When it comes to very short term forecasts (nowcasts) of rainfall, radar is the tool of choice. The recently completed NWS network of Doppler radars (WSR-88D) has a precipitation-estimation feature that maps cumulative amounts during a storm. A team led by NCAR's James Wilson, Rita Roberts, Andrew Crook, and Cindy Mueller is pushing the radar's skills into the near future through the NCAR Thunderstorm Auto-nowcaster. This software-and-hardware package extrapolates radar data and adds automated scientific reasoning to predict storm initiation, growth, and dissipation for precise locations in a 30- to 60-minute forecast window. In the summers of 1997 and 1998, the Auto-nowcaster went through tryouts at the NWS forecast office in Sterling, Viginia, and at the U.S. Army's White Sands Missile Range.

Precipitation research brings together Christian Rocken, David Parsons, Michael Hardesty, and Yong-run Guo.

One of the Achilles' heels of the WSR-88D radar is its inability to distinguish heavy rain from hail. The strength of most radar signals depends on the dimensions of the particles that reflect the radar beam. When radar signals are sent with two alternating polarizations--the radio waves separated into horizontal and vertical alignments--then hail and rain stand out from each other. Raindrops tend to fall in a flat, hamburger-bun shape (unlike the teardrop shape favored by artists), so a horizontally polarized signal will pick up more energy from raindrops than a vertical signal will. In contrast, hailstones tumble as they fall, so the horizontal and vertical signals from hail tend to equalize over time. The differential reflectivity, or the difference between the signals that return at horizontal and vertical polarizations, can be used to distinguish hail from rain.

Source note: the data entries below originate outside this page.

-- ==== Sys2Proof/Laws/Ops.lean ====
section
/-! SUPPORT. What the shared operations can do: one lemma each for an instance that exists and one for an IDX that
names none, and one inversion lemma for a step. -/

namespace Sys2Proof.Laws

open Sys2Proof.Machine

/-! ### Reading and changing the instance IDX selects -/

@[simp] theorem returnWord_some (i : Instr) (s : State) (v : Word) : returnWord i s (some v) = .next (s.pushResults [v]) := rfl
@[simp] theorem returnWord_none (i : Instr) (s : State) :
    returnWord i s none = .next (takeError .badReg (commandWord i) s) := rfl

/-- What a register read can do. -/
theorem returnWord_cases (i : Instr) (s t : State) (v : Option Word) (h : returnWord i s v = .next t) :
    (∃ x, v = some x ∧ t = s.pushResults [x]) ∨ (v = none ∧ t = takeError .badReg (commandWord i) s) := by
  cases v with
  | none => exact .inr ⟨rfl, (Host.Outcome.next.inj h).symm⟩
  | some x => exact .inl ⟨x, rfl, (Host.Outcome.next.inj h).symm⟩

theorem onEd_some (i : Instr) (k : Byte) (s : State) (f : EdState → EdState × List Word) (e : EdState)
    (h : s.eds[k.toNat]? = some e) :
    onEd i k s f = .next ({ s with eds := s.eds.set k.toNat (f e).1 }.pushResults (f e).2) := by
  simp only [onEd, instanceIndex, h]
theorem onEd_none (i : Instr) (k : Byte) (s : State) (f : EdState → EdState × List Word) (h : s.eds[k.toNat]? = none) :
    onEd i k s f = .next (takeError .badIndex (commandWord i) s) := by
  simp only [onEd, instanceIndex, h]

/-- What a command on ED[k] can do: change that instance and return words, or take BAD_INDEX. -/
theorem onEd_cases (i : Instr) (k : Byte) (s t : State) (f : EdState → EdState × List Word) (h : onEd i k s f = .next t) :
    (∃ e, s.eds[k.toNat]? = some e ∧
      t = { s with eds := s.eds.set k.toNat (f e).1 }.pushResults (f e).2) ∨
    (s.eds[k.toNat]? = none ∧ t = takeError .badIndex (commandWord i) s) := by
  cases hk : s.eds[k.toNat]? with
  | none => rw [onEd_none i k s f hk] at h; exact .inr ⟨rfl, (Host.Outcome.next.inj h).symm⟩
  | some e => rw [onEd_some i k s f e hk] at h; exact .inl ⟨e, rfl, (Host.Outcome.next.inj h).symm⟩

theorem readEd_some (i : Instr) (k : Byte) (s : State) (f : EdState → Option Word) (e : EdState)
    (h : s.eds[k.toNat]? = some e) : readEd i k s f = returnWord i s (f e) := by
  simp only [readEd, instanceIndex, h]
theorem readEd_none (i : Instr) (k : Byte) (s : State) (f : EdState → Option Word) (h : s.eds[k.toNat]? = none) :
    readEd i k s f = .next (takeError .badIndex (commandWord i) s) := by
  simp only [readEd, instanceIndex, h]

/-- What a read of ED[k] can do: return a word, or take BAD_REG or BAD_INDEX; nothing else changes. -/
theorem readEd_cases (i : Instr) (k : Byte) (s t : State) (f : EdState → Option Word) (h : readEd i k s f = .next t) :
    (∃ e x, s.eds[k.toNat]? = some e ∧ f e = some x ∧ t = s.pushResults [x]) ∨
    (∃ cause, t = takeError cause (commandWord i) s) := by
  cases hk : s.eds[k.toNat]? with
  | none => rw [readEd_none i k s f hk] at h; exact .inr ⟨_, (Host.Outcome.next.inj h).symm⟩
  | some e =>
    rw [readEd_some i k s f e hk] at h
    rcases returnWord_cases _ _ _ _ h with ⟨x, hx, ht⟩ | ⟨-, ht⟩
    · exact .inl ⟨e, x, rfl, hx, ht⟩
    · exact .inr ⟨_, ht⟩

theorem onOsc_some (i : Instr) (k : Byte) (s : State) (f : OscState → OscState × List Word) (o : OscState)
    (h : s.oscs[k.toNat]? = some o) :
    onOsc i k s f = .next ({ s with oscs := s.oscs.set k.toNat (f o).1 }.pushResults (f o).2) := by
  simp only [onOsc, instanceIndex, h]
theorem onOsc_none (i : Instr) (k : Byte) (s : State) (f : OscState → OscState × List Word) (h : s.oscs[k.toNat]? = none) :
    onOsc i k s f = .next (takeError .badIndex (commandWord i) s) := by
  simp only [onOsc, instanceIndex, h]

/-- What a command on OSC[k] can do: change that instance and return words, or take BAD_INDEX. -/
theorem onOsc_cases (i : Instr) (k : Byte) (s t : State) (f : OscState → OscState × List Word) (h : onOsc i k s f = .next t) :
    (∃ o, s.oscs[k.toNat]? = some o ∧
      t = { s with oscs := s.oscs.set k.toNat (f o).1 }.pushResults (f o).2) ∨
    (s.oscs[k.toNat]? = none ∧ t = takeError .badIndex (commandWord i) s) := by
  cases hk : s.oscs[k.toNat]? with
  | none => rw [onOsc_none i k s f hk] at h; exact .inr ⟨rfl, (Host.Outcome.next.inj h).symm⟩
  | some o => rw [onOsc_some i k s f o hk] at h; exact .inl ⟨o, rfl, (Host.Outcome.next.inj h).symm⟩

theorem readOsc_some (i : Instr) (k : Byte) (s : State) (f : OscState → Option Word) (o : OscState)
    (h : s.oscs[k.toNat]? = some o) : readOsc i k s f = returnWord i s (f o) := by
  simp only [readOsc, instanceIndex, h]
theorem readOsc_none (i : Instr) (k : Byte) (s : State) (f : OscState → Option Word) (h : s.oscs[k.toNat]? = none) :
    readOsc i k s f = .next (takeError .badIndex (commandWord i) s) := by
  simp only [readOsc, instanceIndex, h]

/-- What a read of OSC[k] can do: return a word, or take BAD_REG or BAD_INDEX; nothing else changes. -/
theorem readOsc_cases (i : Instr) (k : Byte) (s t : State) (f : OscState → Option Word) (h : readOsc i k s f = .next t) :
    (∃ o x, s.oscs[k.toNat]? = some o ∧ f o = some x ∧ t = s.pushResults [x]) ∨
    (∃ cause, t = takeError cause (commandWord i) s) := by
  cases hk : s.oscs[k.toNat]? with
  | none => rw [readOsc_none i k s f hk] at h; exact .inr ⟨_, (Host.Outcome.next.inj h).symm⟩
  | some o =>
    rw [readOsc_some i k s f o hk] at h
    rcases returnWord_cases _ _ _ _ h with ⟨x, hx, ht⟩ | ⟨-, ht⟩
    · exact .inl ⟨o, x, rfl, hx, ht⟩
    · exact .inr ⟨_, ht⟩

theorem onDiv_some (i : Instr) (k : Byte) (s : State) (f : DivState → DivState × List Word) (d : DivState)
    (h : s.divs[k.toNat]? = some d) :
    onDiv i k s f = .next ({ s with divs := s.divs.set k.toNat (f d).1 }.pushResults (f d).2) := by
  simp only [onDiv, instanceIndex, h]
theorem onDiv_none (i : Instr) (k : Byte) (s : State) (f : DivState → DivState × List Word) (h : s.divs[k.toNat]? = none) :
    onDiv i k s f = .next (takeError .badIndex (commandWord i) s) := by
  simp only [onDiv, instanceIndex, h]

/-- What a command on DIV[k] can do: change that instance and return words, or take BAD_INDEX. -/
theorem onDiv_cases (i : Instr) (k : Byte) (s t : State) (f : DivState → DivState × List Word) (h : onDiv i k s f = .next t) :
    (∃ d, s.divs[k.toNat]? = some d ∧
      t = { s with divs := s.divs.set k.toNat (f d).1 }.pushResults (f d).2) ∨
    (s.divs[k.toNat]? = none ∧ t = takeError .badIndex (commandWord i) s) := by
  cases hk : s.divs[k.toNat]? with
  | none => rw [onDiv_none i k s f hk] at h; exact .inr ⟨rfl, (Host.Outcome.next.inj h).symm⟩
  | some d => rw [onDiv_some i k s f d hk] at h; exact .inl ⟨d, rfl, (Host.Outcome.next.inj h).symm⟩

theorem readDiv_some (i : Instr) (k : Byte) (s : State) (f : DivState → Option Word) (d : DivState)
    (h : s.divs[k.toNat]? = some d) : readDiv i k s f = returnWord i s (f d) := by
  simp only [readDiv, instanceIndex, h]
theorem readDiv_none (i : Instr) (k : Byte) (s : State) (f : DivState → Option Word) (h : s.divs[k.toNat]? = none) :
    readDiv i k s f = .next (takeError .badIndex (commandWord i) s) := by
  simp only [readDiv, instanceIndex, h]

/-- What a read of DIV[k] can do: return a word, or take BAD_REG or BAD_INDEX; nothing else changes. -/
theorem readDiv_cases (i : Instr) (k : Byte) (s t : State) (f : DivState → Option Word) (h : readDiv i k s f = .next t) :
    (∃ d x, s.divs[k.toNat]? = some d ∧ f d = some x ∧ t = s.pushResults [x]) ∨
    (∃ cause, t = takeError cause (commandWord i) s) := by
  cases hk : s.divs[k.toNat]? with
  | none => rw [readDiv_none i k s f hk] at h; exact .inr ⟨_, (Host.Outcome.next.inj h).symm⟩
  | some d =>
    rw [readDiv_some i k s f d hk] at h
    rcases returnWord_cases _ _ _ _ h with ⟨x, hx, ht⟩ | ⟨-, ht⟩
    · exact .inl ⟨d, x, rfl, hx, ht⟩
    · exact .inr ⟨_, ht⟩

theorem onConv_some (i : Instr) (k : Byte) (s : State) (f : ConvState → ConvState × List Word) (c : ConvState)
    (h : s.convs[k.toNat]? = some c) :
    onConv i k s f = .next ({ s with convs := s.convs.set k.toNat (f c).1 }.pushResults (f c).2) := by
  simp only [onConv, instanceIndex, h]
theorem onConv_none (i : Instr) (k : Byte) (s : State) (f : ConvState → ConvState × List Word) (h : s.convs[k.toNat]? = none) :
    onConv i k s f = .next (takeError .badIndex (commandWord i) s) := by
  simp only [onConv, instanceIndex, h]

/-- What a command on CONV[k] can do: change that instance and return words, or take BAD_INDEX. -/
theorem onConv_cases (i : Instr) (k : Byte) (s t : State) (f : ConvState → ConvState × List Word) (h : onConv i k s f = .next t) :
    (∃ c, s.convs[k.toNat]? = some c ∧
      t = { s with convs := s.convs.set k.toNat (f c).1 }.pushResults (f c).2) ∨
    (s.convs[k.toNat]? = none ∧ t = takeError .badIndex (commandWord i) s) := by
  cases hk : s.convs[k.toNat]? with
  | none => rw [onConv_none i k s f hk] at h; exact .inr ⟨rfl, (Host.Outcome.next.inj h).symm⟩
  | some c => rw [onConv_some i k s f c hk] at h; exact .inl ⟨c, rfl, (Host.Outcome.next.inj h).symm⟩

theorem readConv_some (i : Instr) (k : Byte) (s : State) (f : ConvState → Option Word) (c : ConvState)
    (h : s.convs[k.toNat]? = some c) : readConv i k s f = returnWord i s (f c) := by
  simp only [readConv, instanceIndex, h]
theorem readConv_none (i : Instr) (k : Byte) (s : State) (f : ConvState → Option Word) (h : s.convs[k.toNat]? = none) :
    readConv i k s f = .next (takeError .badIndex (commandWord i) s) := by
  simp only [readConv, instanceIndex, h]

/-- What a read of CONV[k] can do: return a word, or take BAD_REG or BAD_INDEX; nothing else changes. -/
theorem readConv_cases (i : Instr) (k : Byte) (s t : State) (f : ConvState → Option Word) (h : readConv i k s f = .next t) :
    (∃ c x, s.convs[k.toNat]? = some c ∧ f c = some x ∧ t = s.pushResults [x]) ∨
    (∃ cause, t = takeError cause (commandWord i) s) := by
  cases hk : s.convs[k.toNat]? with
  | none => rw [readConv_none i k s f hk] at h; exact .inr ⟨_, (Host.Outcome.next.inj h).symm⟩
  | some c =>
    rw [readConv_some i k s f c hk] at h
    rcases returnWord_cases _ _ _ _ h with ⟨x, hx, ht⟩ | ⟨-, ht⟩
    · exact .inl ⟨c, x, rfl, hx, ht⟩
    · exact .inr ⟨_, ht⟩

/-! ### One step -/

/-- What a step can do: wait, run the fetched command, or take the error of a word that matches no row. -/
theorem step_cases (s : State) :
    (fetch s.link = .waiting ∧ step s = .next s) ∨
    (∃ i rest, fetch s.link = .command i rest ∧ step s = exec i { s with link := rest }) ∨
    (∃ c w rest, fetch s.link = .illegal c w rest ∧ step s = .next (takeError c w { s with link := rest })) := by
  cases h : fetch s.link with
  | waiting => exact .inl ⟨rfl, by simp [step, h]⟩
  | command i rest => exact .inr (.inl ⟨i, rest, rfl, by simp [step, h]⟩)
  | illegal c w rest => exact .inr (.inr ⟨c, w, rest, rfl, by simp [step, h]⟩)

end Sys2Proof.Laws
end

To help improve rainfall estimates, the NWS may add dual polarization to its Doppler radars. Groundwork toward this end is being laid in a USWRP project led by NCAR's Edward Brandes, Jothiram Vivekanandan, Roy Rasmussen, and Wilson. NCAR has its own dual-polarization radar, dubbed S-Pol, that can be easily dismantled and shipped to research projects that place S-Pol side by side with the WSR-88D for easy comparison. Previous work has shown that rainfall estimates made from Doppler radar reflectivity have large biases that vary from storm to storm. In certain storms they overestimate actual rainfall; in others they underestimate it. The biases seem to be rooted in differences among rainstorms, especially in the size distribution of their raindrops. Polarized radar signals show promise in providing a quasi-independent estimate of rainfall that is less prone to bias.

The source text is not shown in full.